WORK TASK — Exact reproduction required: the lines below from the line with "s.mayIssue = true" to the line with "s.w.dynRandFault sp f", both ends included, and no others.
##########
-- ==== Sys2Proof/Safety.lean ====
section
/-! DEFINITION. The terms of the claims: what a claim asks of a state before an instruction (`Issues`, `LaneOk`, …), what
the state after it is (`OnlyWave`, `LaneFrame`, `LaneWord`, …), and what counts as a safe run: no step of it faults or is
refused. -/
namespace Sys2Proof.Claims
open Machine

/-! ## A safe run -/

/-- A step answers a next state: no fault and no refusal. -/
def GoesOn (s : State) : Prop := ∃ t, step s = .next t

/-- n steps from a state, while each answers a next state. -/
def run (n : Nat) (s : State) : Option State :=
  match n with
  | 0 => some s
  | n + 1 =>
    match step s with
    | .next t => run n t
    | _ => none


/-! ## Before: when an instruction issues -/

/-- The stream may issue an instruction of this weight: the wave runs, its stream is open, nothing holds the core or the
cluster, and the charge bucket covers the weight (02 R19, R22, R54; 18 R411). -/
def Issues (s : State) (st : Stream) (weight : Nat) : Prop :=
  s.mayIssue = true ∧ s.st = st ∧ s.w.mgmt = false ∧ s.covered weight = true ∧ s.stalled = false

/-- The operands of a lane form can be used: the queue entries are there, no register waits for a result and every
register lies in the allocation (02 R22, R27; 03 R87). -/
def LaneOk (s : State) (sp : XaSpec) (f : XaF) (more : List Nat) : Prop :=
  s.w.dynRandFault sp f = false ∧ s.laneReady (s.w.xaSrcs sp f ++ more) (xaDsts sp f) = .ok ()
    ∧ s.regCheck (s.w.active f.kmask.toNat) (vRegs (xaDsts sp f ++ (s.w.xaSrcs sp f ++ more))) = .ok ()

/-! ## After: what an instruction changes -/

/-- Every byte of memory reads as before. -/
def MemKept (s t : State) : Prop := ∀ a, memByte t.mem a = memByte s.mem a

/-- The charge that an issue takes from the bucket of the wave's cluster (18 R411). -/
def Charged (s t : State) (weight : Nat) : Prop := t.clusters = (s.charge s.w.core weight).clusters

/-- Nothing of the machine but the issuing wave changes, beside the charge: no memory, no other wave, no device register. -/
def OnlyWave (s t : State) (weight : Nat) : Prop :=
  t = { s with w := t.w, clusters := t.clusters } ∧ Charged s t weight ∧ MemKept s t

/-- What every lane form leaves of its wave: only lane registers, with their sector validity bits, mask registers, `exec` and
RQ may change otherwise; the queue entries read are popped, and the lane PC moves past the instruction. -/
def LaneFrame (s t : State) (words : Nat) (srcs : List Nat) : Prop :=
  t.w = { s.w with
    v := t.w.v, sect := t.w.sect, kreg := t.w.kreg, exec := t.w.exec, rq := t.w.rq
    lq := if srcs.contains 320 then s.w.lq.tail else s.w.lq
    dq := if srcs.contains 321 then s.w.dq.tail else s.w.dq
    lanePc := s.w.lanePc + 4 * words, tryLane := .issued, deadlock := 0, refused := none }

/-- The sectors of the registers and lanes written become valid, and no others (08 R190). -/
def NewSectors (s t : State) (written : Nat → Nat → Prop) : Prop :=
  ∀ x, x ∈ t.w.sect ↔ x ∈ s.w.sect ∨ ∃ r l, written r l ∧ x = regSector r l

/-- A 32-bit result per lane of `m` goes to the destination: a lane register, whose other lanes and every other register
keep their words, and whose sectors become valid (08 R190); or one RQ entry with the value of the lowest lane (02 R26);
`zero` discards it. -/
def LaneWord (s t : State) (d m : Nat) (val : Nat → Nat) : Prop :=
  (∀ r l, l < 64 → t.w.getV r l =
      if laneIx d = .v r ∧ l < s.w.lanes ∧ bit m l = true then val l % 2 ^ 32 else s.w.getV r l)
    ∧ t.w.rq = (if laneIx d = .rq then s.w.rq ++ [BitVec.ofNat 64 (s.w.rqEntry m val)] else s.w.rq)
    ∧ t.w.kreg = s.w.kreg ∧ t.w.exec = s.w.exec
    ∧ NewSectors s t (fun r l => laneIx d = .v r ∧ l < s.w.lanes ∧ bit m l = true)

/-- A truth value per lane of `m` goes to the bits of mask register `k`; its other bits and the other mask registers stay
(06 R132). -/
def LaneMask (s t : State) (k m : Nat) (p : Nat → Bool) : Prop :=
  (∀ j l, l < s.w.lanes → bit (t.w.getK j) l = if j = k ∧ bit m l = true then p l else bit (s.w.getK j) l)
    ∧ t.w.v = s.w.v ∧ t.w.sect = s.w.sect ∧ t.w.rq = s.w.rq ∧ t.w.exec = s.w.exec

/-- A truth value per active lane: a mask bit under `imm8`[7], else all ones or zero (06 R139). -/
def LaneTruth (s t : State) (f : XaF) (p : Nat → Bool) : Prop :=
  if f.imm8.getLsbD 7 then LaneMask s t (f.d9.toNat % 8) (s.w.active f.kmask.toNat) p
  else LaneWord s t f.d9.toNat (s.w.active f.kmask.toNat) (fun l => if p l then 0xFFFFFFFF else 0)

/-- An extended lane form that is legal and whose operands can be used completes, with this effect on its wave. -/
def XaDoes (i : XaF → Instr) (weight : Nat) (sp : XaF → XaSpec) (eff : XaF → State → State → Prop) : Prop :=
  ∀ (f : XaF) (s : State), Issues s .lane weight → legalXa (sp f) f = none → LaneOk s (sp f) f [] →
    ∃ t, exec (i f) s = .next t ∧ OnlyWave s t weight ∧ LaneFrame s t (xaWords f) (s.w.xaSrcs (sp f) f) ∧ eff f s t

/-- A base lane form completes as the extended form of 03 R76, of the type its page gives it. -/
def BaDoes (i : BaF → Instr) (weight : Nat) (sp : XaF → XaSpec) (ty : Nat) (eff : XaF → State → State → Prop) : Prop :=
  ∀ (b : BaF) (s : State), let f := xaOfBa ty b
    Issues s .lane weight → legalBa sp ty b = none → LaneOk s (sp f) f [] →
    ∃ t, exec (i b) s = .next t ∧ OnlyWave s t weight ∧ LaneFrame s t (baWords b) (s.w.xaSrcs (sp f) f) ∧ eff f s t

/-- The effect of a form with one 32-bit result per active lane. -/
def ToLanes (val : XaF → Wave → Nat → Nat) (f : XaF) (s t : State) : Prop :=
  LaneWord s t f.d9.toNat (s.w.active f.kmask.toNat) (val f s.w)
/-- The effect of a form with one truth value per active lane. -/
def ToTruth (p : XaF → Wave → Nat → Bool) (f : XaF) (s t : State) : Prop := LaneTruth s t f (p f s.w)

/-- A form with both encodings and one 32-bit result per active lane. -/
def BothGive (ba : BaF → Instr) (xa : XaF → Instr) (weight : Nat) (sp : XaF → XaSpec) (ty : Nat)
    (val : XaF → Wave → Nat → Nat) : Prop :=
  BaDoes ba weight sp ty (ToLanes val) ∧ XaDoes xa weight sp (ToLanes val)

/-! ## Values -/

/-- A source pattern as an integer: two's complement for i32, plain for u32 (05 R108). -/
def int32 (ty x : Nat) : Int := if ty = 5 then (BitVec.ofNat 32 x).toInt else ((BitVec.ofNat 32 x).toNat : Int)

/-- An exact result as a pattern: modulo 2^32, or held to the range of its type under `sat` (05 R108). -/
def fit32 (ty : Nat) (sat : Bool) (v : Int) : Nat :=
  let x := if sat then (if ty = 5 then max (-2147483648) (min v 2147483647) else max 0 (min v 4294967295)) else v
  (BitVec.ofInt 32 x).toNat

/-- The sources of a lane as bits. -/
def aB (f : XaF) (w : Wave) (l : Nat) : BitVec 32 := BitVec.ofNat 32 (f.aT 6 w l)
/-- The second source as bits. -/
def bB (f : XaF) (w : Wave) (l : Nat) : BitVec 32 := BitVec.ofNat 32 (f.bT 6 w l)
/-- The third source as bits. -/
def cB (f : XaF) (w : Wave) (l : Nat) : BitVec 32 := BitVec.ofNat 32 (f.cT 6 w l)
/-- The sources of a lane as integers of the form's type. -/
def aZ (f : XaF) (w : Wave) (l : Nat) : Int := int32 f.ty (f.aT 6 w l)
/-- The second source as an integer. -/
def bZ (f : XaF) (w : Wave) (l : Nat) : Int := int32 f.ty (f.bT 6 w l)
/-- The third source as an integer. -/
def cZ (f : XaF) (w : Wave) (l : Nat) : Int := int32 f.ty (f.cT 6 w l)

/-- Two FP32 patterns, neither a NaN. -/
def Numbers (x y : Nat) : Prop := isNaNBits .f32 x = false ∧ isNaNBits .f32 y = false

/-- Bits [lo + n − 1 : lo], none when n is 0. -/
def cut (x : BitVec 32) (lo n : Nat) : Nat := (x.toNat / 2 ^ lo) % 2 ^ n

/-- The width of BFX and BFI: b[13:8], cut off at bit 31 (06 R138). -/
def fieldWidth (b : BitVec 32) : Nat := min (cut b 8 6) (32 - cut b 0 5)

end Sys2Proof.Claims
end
##########
ANSWER TO THE PROBLEM —
  s.mayIssue = true ∧ s.st = st ∧ s.w.mgmt = false ∧ s.covered weight = true ∧ s.stalled = false

/-- The operands of a lane form can be used: the queue entries are there, no register waits for a result and every
register lies in the allocation (02 R22, R27; 03 R87). -/
def LaneOk (s : State) (sp : XaSpec) (f : XaF) (more : List Nat) : Prop :=
  s.w.dynRandFault sp f = false ∧ s.laneReady (s.w.xaSrcs sp f ++ more) (xaDsts sp f) = .ok ()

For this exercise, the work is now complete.